Former congressman Barney Frank speaks in post-election forum

by Chelsea Cabral, Staff Writer

“What just happened? What now? How do we progress?” These are the questions arising from the state of Massachusetts—a traditionally blue state—and from individuals across the nation following Trump’s presidential victory.

On Friday, November 18, former Democratic Congressman Barney Frank answered those very questions that rested in the minds of many disgruntled voters, academics, and political pundits at the Claire T. Carney Library.

In a forum moderated by UMass Dartmouth Journalism Professor Caitlin O’Neil, the Library Grand Reading Room was at its full capacity, leaving room only for attendees and spectators to stand and listen as Frank theorized his insights on the aftermath of the election and what he believes is yet to come.

Frank, whose vast political career has spread across several decades, and who helped bring forth key legislation to reform the financial industry in 2010, speculated that Trump’s victory in early November over Democratic opponent Hillary Clinton signified the refusal of some of the nation’s most core principles: that America should be the maintainer of democracy in the world and hold an assertive stance in international affairs.

“Trump abandoned the notion that America needs this strong role in the world,” says Frank. He then continued to discuss that Trump’s isolationist views and his stance of dealing with economic disparities appealed to most voters in the election—especially white working-class voters.

O’Neil then proceeded to ask Frank for his thoughts on the media and its effects on the election, referencing Carl Bernstein’s notion of “the best version of the obtainable truth,” which is the concept that journalists should strive to bring forth thoroughness, quality, and accuracy in the content they release to the general public.

“I bring that up because I think the mainstream media failed us in finding that truth,” said O’Neil. “They failed to report seriously on Trump or gave him free air time [along with] social media outlets spreading false news.”

Frank agreed that media coverage throughout the entire election season had been very irregular and sporadic which in turn created a major divide between Trump and Clinton.

“I think the media was unduly critical of Hillary Clinton,” Frank said. “[The media] gave Trump uncritical exposure and didn’t take him seriously, almost as an entertainer.” Frank also communicated his frustrations about social media as well, calling the Internet “the greatest purveyor of misinformation in the history of the world.”

As Frank began to take questions from audience members, he stressed the importance of the current Supreme Court vacancy and how he believes that a conservative majority, after Trump’s new judicial appointments, will affect key Supreme Court rulings that championed women’s issues and human rights.
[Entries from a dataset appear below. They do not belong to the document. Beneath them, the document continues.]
theorem dataIn_of_asked {u : State} (hu : u.taken x = s) (hnc : x.nc = false)
    (hm : ∃ q ∈ (s.trio x.agent.val).l2.miss, q.line = x.line) :
    u.dataIn x st = (s.entered x st).missDone x.agent.val x.line := by
  have hany : (s.l2At x.agent.val).miss.any (fun q => decide (q.line = x.line)) = true := by
    rw [l2At_trio s ht]
    simpa using hm
  have hidle := performHeads_idle (noStores_entered st hs) x.line.toNat
  unfold State.dataIn
  simp only [hu, hnc, hany, Bool.not_true, Bool.or_false, Bool.false_eq_true, if_false]
  rw [← hidle]
  congr 2
  unfold State.entered
  rw [l2At_trio s ht]
  cases hf : (s.trio x.agent.val).l2.find x.line.toNat with
  | some l => rfl
  | none =>
    have hr := hroom.resolve_left (· hf)
    simp only [hr, Bool.or_true, if_true, (l2Fill_of_room ht hr x.line.isLt hst hf).1, Bool.true_or]

end

/-! ### The arrivals -/

theorem exec_arrives {i : Instr} {s u : State} {x : Sent} {o : Option Sent} (hi : exec i s = done (s.arrives o)) (ho : o = some x)
    (hu : s.deliver x = u) : exec i s = .next u.finish := by
  rw [hi, ho, ← hu]
  rfl

section
variable {s : State} {x : Sent} (hn : s.net = [x])
include hn

/-- With no fill on its way a snoop waits for its answer (R173). -/
theorem snoopIn_only (n : Snp) : s.snoopIn n x = s.quiet.modL2 x.agent.val (fun k => { k with answers := k.answers ++ [(x.line, n)] }) := by
  unfold State.snoopIn
  rw [taken_only hn]
  rfl

theorem cmpIn_only (hnc : x.nc = false) (hs : s.NoStores x.agent.val) : s.cmpIn x =
    (s.quiet.modL2 x.agent.val (fun k => k.update x.line.toNat (fun l => { l with st := .m }))).missDone x.agent.val x.line := by
  have hs' : s.quiet.NoStores x.agent.val := hs
  have hidle := performHeads_idle (noStores_modL2 hs' x.agent.val (fun k => k.update x.line.toNat (fun l => { l with st := .m }))) x.line.toNat
  unfold State.cmpIn
  rw [taken_only hn]
  simp only [hnc, Bool.false_eq_true, if_false, hidle]

theorem memRead_only {line : LineAddr} (hk : x.kind = .memRead) (hl : x.line = line) :
    s.net.find? (fun m => decide (m.kind = .memRead) && decide (m.line = line)) = some x := by
  rw [hn]
  exact List.find?_cons_of_pos (by simp [hk, hl])

theorem memIn_none (hx : ∀ y ∈ (s.home (chanOf x.line.toNat)).txns, y.req.msg.line ≠ x.line) : s.memIn x = s.quiet := by
  have hnone : (s.quiet.home (chanOf x.line.toNat)).txnOf x.line = none := List.find?_eq_none.mpr fun y hy => by simpa using hx y hy
  unfold State.memIn
  rw [taken_only hn]
  simp only [hnone]

theorem memIn_one {y : Txn} (hy : (s.home (chanOf x.line.toNat)).txns = [y]) (hl : y.req.msg.line = x.line) : s.memIn x =
    (s.quiet.modHome (chanOf x.line.toNat) (fun k => { k with txns := [{ y with memIn := true }] })).tryFinish (chanOf x.line.toNat) x.line := by
  have hq : (s.quiet.home (chanOf x.line.toNat)).txns = [y] := hy
  have hsome : (s.quiet.home (chanOf x.line.toNat)).txnOf x.line = some y := by simp [Home.txnOf, hq, hl]
  unfold State.memIn
  rw [taken_only hn]
  simp only [hsome, State.modHome, Home.setTxn, hq, List.filterMap_cons, hl, if_true, List.filterMap_nil]

end

theorem agentId_val (a : AgentId) : agentId a.val = a := by
  refine Fin.ext ?_
  show a.val % 2 ^ 7 = a.val
  omega

/-- The message that carries an agent's answer. -/
def Ans.sent (a : AgentId) (line : LineAddr) : Ans → Sent
  | .i => { kind := .rspI, agent := a, line := line }
  | .s => { kind := .rspS, agent := a, line := line }
  | .fwd d p w1 => { kind := .rspFwd, agent := a, line := line, data := d, psn := p, w1 := w1 }
  | .dirty d p => { kind := .rspDirty, agent := a, line := line, data := d, psn := p }

/-- An agent's answer to its only waiting snoop (R173). -/
theorem answerSnoop_only {s : State} {a : AgentId} (ha : a.val ≤ 84) {line : LineAddr} {n : Snp}
    (h : (s.trio a.val).l2.answers = [(line, n)]) :
    s.answerSnoop a line =
      let r := (s.modL2 a.val (fun k => { k with answers := [] })).snoop a.val n line.toNat
      { r.1 with net := r.1.net ++ [r.2.sent a line] } := by
  have hmod : s.modL2 a.val (fun k => { k with answers := k.answers.erase (line, n) }) = s.modL2 a.val (fun k => { k with answers := [] }) := by
    rw [modL2_of_trio s ha, modL2_of_trio s ha]
    unfold State.modTrio
    simp [h]
  unfold State.answerSnoop
  rw [l2At_trio s ha, h]
  simp only [List.find?_cons, decide_true]
  rw [hmod]
  generalize (s.modL2 a.val (fun k => { k with answers := [] })).snoop a.val n line.toNat = r
  obtain ⟨u, x⟩ := r
  cases x <;> simp [State.send, State.sendData, Ans.sent, agentId_val]

theorem trio_finish {s : State} (h : s.refusals = []) (t : Nat) : s.finish.trio t = s.trio t := by
  rw [State.trio, (settles_finish s h).trios, State.trio]

theorem net_finish {s : State} (h : s.refusals = []) : s.finish.net = s.net := (settles_finish s h).net

/-! ### The obligation -/

section
variable {s : State} {t : TrioId} {m : Msg} {x : Sent} (hat : m.agent.val = t.val) (hn : s.net = [x]) (hr : s.refusals = [])
  (hxa : x.agent = m.agent) (hxl : x.line = m.line) (hnc : x.nc = false) (hs : s.NoStores t.val)
include hat hn hxa hxl

theorem exec_snoop_only {i : Instr} {kind : MsgKind} {n : Snp} (hi : exec i s = snoopRow n m.agent m.line s) (hmsg : n.msg = kind)
    (hdel : x.kind = kind → s.deliver x = s.snoopIn n x) (hk : x.kind = kind) :
    (s.snoopsAt m.agent.val < 16 →
      exec i s = .next (s.quiet.modL2 t.val (fun k => { k with answers := k.answers ++ [(m.line, n)] })).finish) ∧
    (16 ≤ s.snoopsAt m.agent.val → exec i s = .next s.finish) := by
  refine ⟨fun hlt => ?_, fun hge => hi.trans (congrArg done (if_pos hge))⟩
  rw [hi, snoopRow, if_neg (Nat.not_le.mpr hlt), sentOf_only hn (hk.trans hmsg.symm) hxa hxl]
  refine congrArg done ((hdel hk).trans ?_)
  rw [snoopIn_only hn, hxa, hxl, hat]

include hr hnc hs

/-- A data message gives its agent the line in the state granted, and its miss registers for the line are free. -/
theorem exec_data_only {i : Instr} {kind : MsgKind} {st : LState} (hi : exec i s = done (s.arrives (s.dataOf kind m)))
    (hdel : x.kind = kind → s.deliver x = s.dataIn x st) (hst : st ≠ .wp) (hk : x.kind = kind)
    (hsame : x.data = m.data ∧ x.psn = m.psn ∧ x.w1 = m.w1) (hasked : ∃ q ∈ (s.trio t.val).l2.miss, q.line = m.line)
    (hroom : (s.trio t.val).l2.find m.line.toNat ≠ none ∨ s.l2Room t.val { agent := m.agent.val, tid := x.tid.val, w := x.w } = true) :
    ∃ u l, exec i s = .next u ∧ (u.trio t.val).l2.find m.line.toNat = some l ∧ l.st = st ∧ l.data = m.data ∧ l.poison = m.psn ∧
      (∀ q ∈ (u.trio t.val).l2.miss, q.line ≠ m.line) ∧ ((s.trio t.val).l2.find m.line.toNat ≠ none → u.net = []) := by
  have ha : x.agent.val = t.val := (congrArg Fin.val hxa).trans hat
  have ht : t.val ≤ 84 := Nat.le_of_lt_succ t.isLt
  rw [hat, ← ha, ← hxl] at hroom
  rw [← ha, ← hxl] at hasked
  rw [← ha] at hs ht
  have ⟨hdata, hpsn, _⟩ := hsame
  have hin : s.deliver x = (s.quiet.entered x st).missDone x.agent.val x.line :=
    (hdel hk).trans (dataIn_of_asked (s := s.quiet) st ht hs hroom hst (taken_only hn) hnc hasked)
  obtain ⟨l, hl, hlst, hld, hlp⟩ := find_entered_line (s := s.quiet) st ht hroom hst
  have href : ((s.quiet.entered x st).missDone x.agent.val x.line).refusals = [] := by
    rw [State.missDone, State.modL2_refusals, refusals_entered st ht]
    exact hr
  refine ⟨_, l, exec_arrives hi (dataOf_only hn hk hxa hxl hsame) hin, ?_, hlst, hld.trans hdata, hlp.trans hpsn, ?_, fun hf => ?_⟩
  · rw [trio_finish href, ← ha, ← hxl, find_missDone ht, hl]
  · rw [trio_finish href, ← ha, ← hxl]
    exact miss_missDone ht _
  · rw [← ha, ← hxl] at hf
    obtain ⟨l', hf⟩ := Option.ne_none_iff_exists'.mp hf
    rw [net_finish href, State.missDone, State.modL2_net]
    unfold State.entered
    rw [l2At_trio _ ht, show (s.quiet.trio x.agent.val).l2.find x.line.toNat = some l' from hf]
    exact State.modL2_net ..

end

/-! ### Acknowledgements -/

section
variable {s : State} {x : Sent} (ht : x.agent.val ≤ 84) (hn : s.net = [x]) (hr : s.refusals = [])
include ht hn hr

/-- Cmp: the line, where it is there, becomes M with the data that it has (R171). -/
theorem cmpIn_finish (hnc : x.nc = false) (hs : s.NoStores x.agent.val) : (s.cmpIn x).finish.net = [] ∧
    ((s.cmpIn x).finish.trio x.agent.val).l2.find x.line.toNat =
      ((s.trio x.agent.val).l2.find x.line.toNat).map (fun l => { l with st := .m }) := by
  have hin := cmpIn_only hn hnc hs
  have href : (s.cmpIn x).refusals = [] := by
    rw [hin, State.missDone, State.modL2_refusals, State.modL2_refusals]
    exact hr
  rw [net_finish href, trio_finish href, hin, find_missDone ht, l2_modL2 _ ht,
    find_update (f := fun l => { l with st := .m }) _ _ _ (fun _ => rfl) (fun _ _ => LState.noConfusion), State.missDone, State.modL2_net,
    State.modL2_net]
  simp only [if_true]
  exact ⟨rfl, rfl⟩

/-- WbAck: the line leaves the writeback buffer, and the lines that the agent holds stay (R174). -/
theorem ackIn_finish : (s.ackIn x).finish.net = [] ∧ ((s.ackIn x).finish.trio x.agent.val).l2.findWp x.line.toNat = none ∧
    x.line ∉ ((s.ackIn x).finish.trio x.agent.val).l2.superseded ∧
    ((s.ackIn x).finish.trio x.agent.val).l2.find x.line.toNat = (s.trio x.agent.val).l2.find x.line.toNat := by
  have hin : s.ackIn x = s.quiet.modL2 x.agent.val (fun k => { k with
      lines := k.lines.filter (fun l => !(decide (l.line = x.line) && decide (l.st = .wp)))
      superseded := k.superseded.filter (fun l => decide (l ≠ x.line)) }) := by
    rw [State.ackIn, taken_only hn]
  have href : (s.ackIn x).refusals = [] := by
    rw [hin, State.modL2_refusals]
    exact hr
  rw [net_finish href, trio_finish href, hin, l2_modL2 _ ht, State.modL2_net]
  refine ⟨rfl, List.find?_eq_none.mpr fun l hl => ?_, fun h => ?_, ?_⟩
  · have hkept := (List.mem_filter.mp hl).2
    simpa [BitVec.toNat_inj, imp_iff_not_or] using hkept
  · simpa using (List.mem_filter.mp h).2
  · refine (List.find?_filter ..).trans (congrArg ((s.trio x.agent.val).l2.lines.find? ·) (funext fun l => ?_))
    by_cases hw : l.st = .wp <;> simp [hw]

end

/-- Settles O44: the only message on its way is the one that a row takes, and `deliver` acts by its kind. -/
theorem messagesArrive : Obligations.MessagesArrive := by
  intro s t a m x hat hma hn hr hxa hxl hnc hs
  subst hma
  have ht : m.agent.val ≤ 84 := hat ▸ Nat.le_of_lt_succ t.isLt
  have hax : x.agent.val = t.val := (congrArg Fin.val hxa).trans hat
  dsimp only
  refine ⟨?_, ?_, ?_, ?_, ?_, ?_, ?_, ?_, ?_, ?_, ?_, ?_, ?_, ?_, ?_⟩
  · exact exec_snoop_only hat hn hxa hxl rfl rfl (fun hk => by rw [State.deliver, hk])
  · exact exec_snoop_only hat hn hxa hxl rfl rfl (fun hk => by rw [State.deliver, hk])
  · exact exec_snoop_only hat hn hxa hxl rfl rfl (fun hk => by rw [State.deliver, hk])
  · exact exec_data_only hat hn hr hxa hxl hnc hs rfl (fun hk => by rw [State.deliver, hk]) (by decide)
  · exact exec_data_only hat hn hr hxa hxl hnc hs rfl (fun hk => by rw [State.deliver, hk]) (by decide)
  · exact exec_data_only hat hn hr hxa hxl hnc hs rfl (fun hk => by rw [State.deliver, hk]) (by decide)
  · exact fun hk _ => exec_arrives rfl (sentOf_only hn hk hxa hxl) (by rw [State.deliver, hk])
  · exact fun hk _ => exec_arrives rfl (sentOf_only hn hk hxa hxl) (by rw [State.deliver, hk])
  · intro hk hv
    have hsame := (hv.resolve_left (by simp)).resolve_left (by simp)
    obtain ⟨hd, hp, hw⟩ := hsame
    exact exec_arrives rfl (dataOf_only hn hk hxa hxl ⟨hd, hp, hw⟩) (by rw [State.deliver, hk, ← hd, ← hp, ← hw])
  · intro hk hv
    have hsame := (hv.resolve_left (by simp)).resolve_left (by simp)
    obtain ⟨hd, hp, hw⟩ := hsame
    exact exec_arrives rfl (dataOf_only hn hk hxa hxl ⟨hd, hp, hw⟩) (by rw [State.deliver, hk, ← hd, ← hp])
  · intro hk
    have hs' : s.NoStores x.agent.val := hax ▸ hs
    obtain ⟨hnet, hfind⟩ := cmpIn_finish (hax ▸ hat ▸ ht) hn hr hnc hs'
    rw [hxl, hax] at hfind
    refine ⟨_, exec_arrives rfl (sentOf_only hn hk hxa hxl) (by rw [State.deliver, hk]), hnet, ?_, fun hf => ?_⟩
    · rw [hfind, Option.map_map]
      rfl
    · obtain ⟨l, hf⟩ := Option.ne_none_iff_exists'.mp hf
      rw [hfind, hf]
      rfl
  · intro hk
    have hack := ackIn_finish (hax ▸ hat ▸ ht) hn hr
    rw [hxl, hax] at hack
    exact ⟨_, exec_arrives rfl (sentOf_only hn hk hxa hxl) (by rw [State.deliver, hk]), hack⟩
  · intro hk hx
    rw [← hxl] at hx
    exact exec_arrives rfl (memRead_only hn hk hxl) (by rw [State.deliver, hk]; exact memIn_none hn hx)
  · intro y hk hy hl
    rw [← hxl] at hy hl ⊢
    exact exec_arrives rfl (memRead_only hn hk rfl) (by rw [State.deliver, hk]; exact memIn_one hn hy hl)
  · intro n hans
    rw [← hat] at hans ⊢
    refine congrArg done ((answerSnoop_only ht hans).trans ?_)
    generalize (s.modL2 m.agent.val (fun k => { k with answers := [] })).snoop m.agent.val n m.line.toNat = r
    obtain ⟨u, x⟩ := r
    cases x <;> rfl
“I have no doubt that Roe v. Wade will be overturned within the next few years” said Frank. “It’ll then be up to state legislatures to preserve it.”

While Frank is doubtful that the same-sex marriage ruling will be overturned, he does believe that a new conservative court will begin to recognize the rights of individuals to evoke their own personal religious views as a justification for denying people services. Frank thinks that it’ll put the protections of the many members of the LGBTQ community at direct risk.

“There aren’t enough moderate representatives in Congress to put pressure on Trump’s more dangerous proposals,” said Frank. “It’s really up to Congress and state legislatures in 2018 during midterm elections.”

One audience member asked why there was such little discussion on the environment during the election and the climate, most notably as Trump has looked at not participating in the Paris Climate Agreement from earlier this year. Frank said that it just does not simply roll well in elections because people feel as the issue isn’t immediately impacting them.

“If you look at environmental issues, they have rarely motivated people as much as a lot of other issues do,” Frank explained.

While Frank looks towards the future as he believes Democrats will become more unified and win during the midterm elections, he also trusts that if the promises of Trump’s campaign go unfulfilled, both parties will actually find themselves with much more in common.

“We need to come together on the issues that we agree with,” said Frank. “We need to stop acting as if the relatively small differences among us are at all relevant when the huge differences between us and the Republicans should be occupied.”

In all, Frank is certain that without the national electorate’s commitment to good government, the frustration in the nation will only deepen.

“Avoid being rooted in your grievances from the past,” says Frank. “[Democrats] need to talk to each other, get organized, and focus on going forward in the 2018 elections.”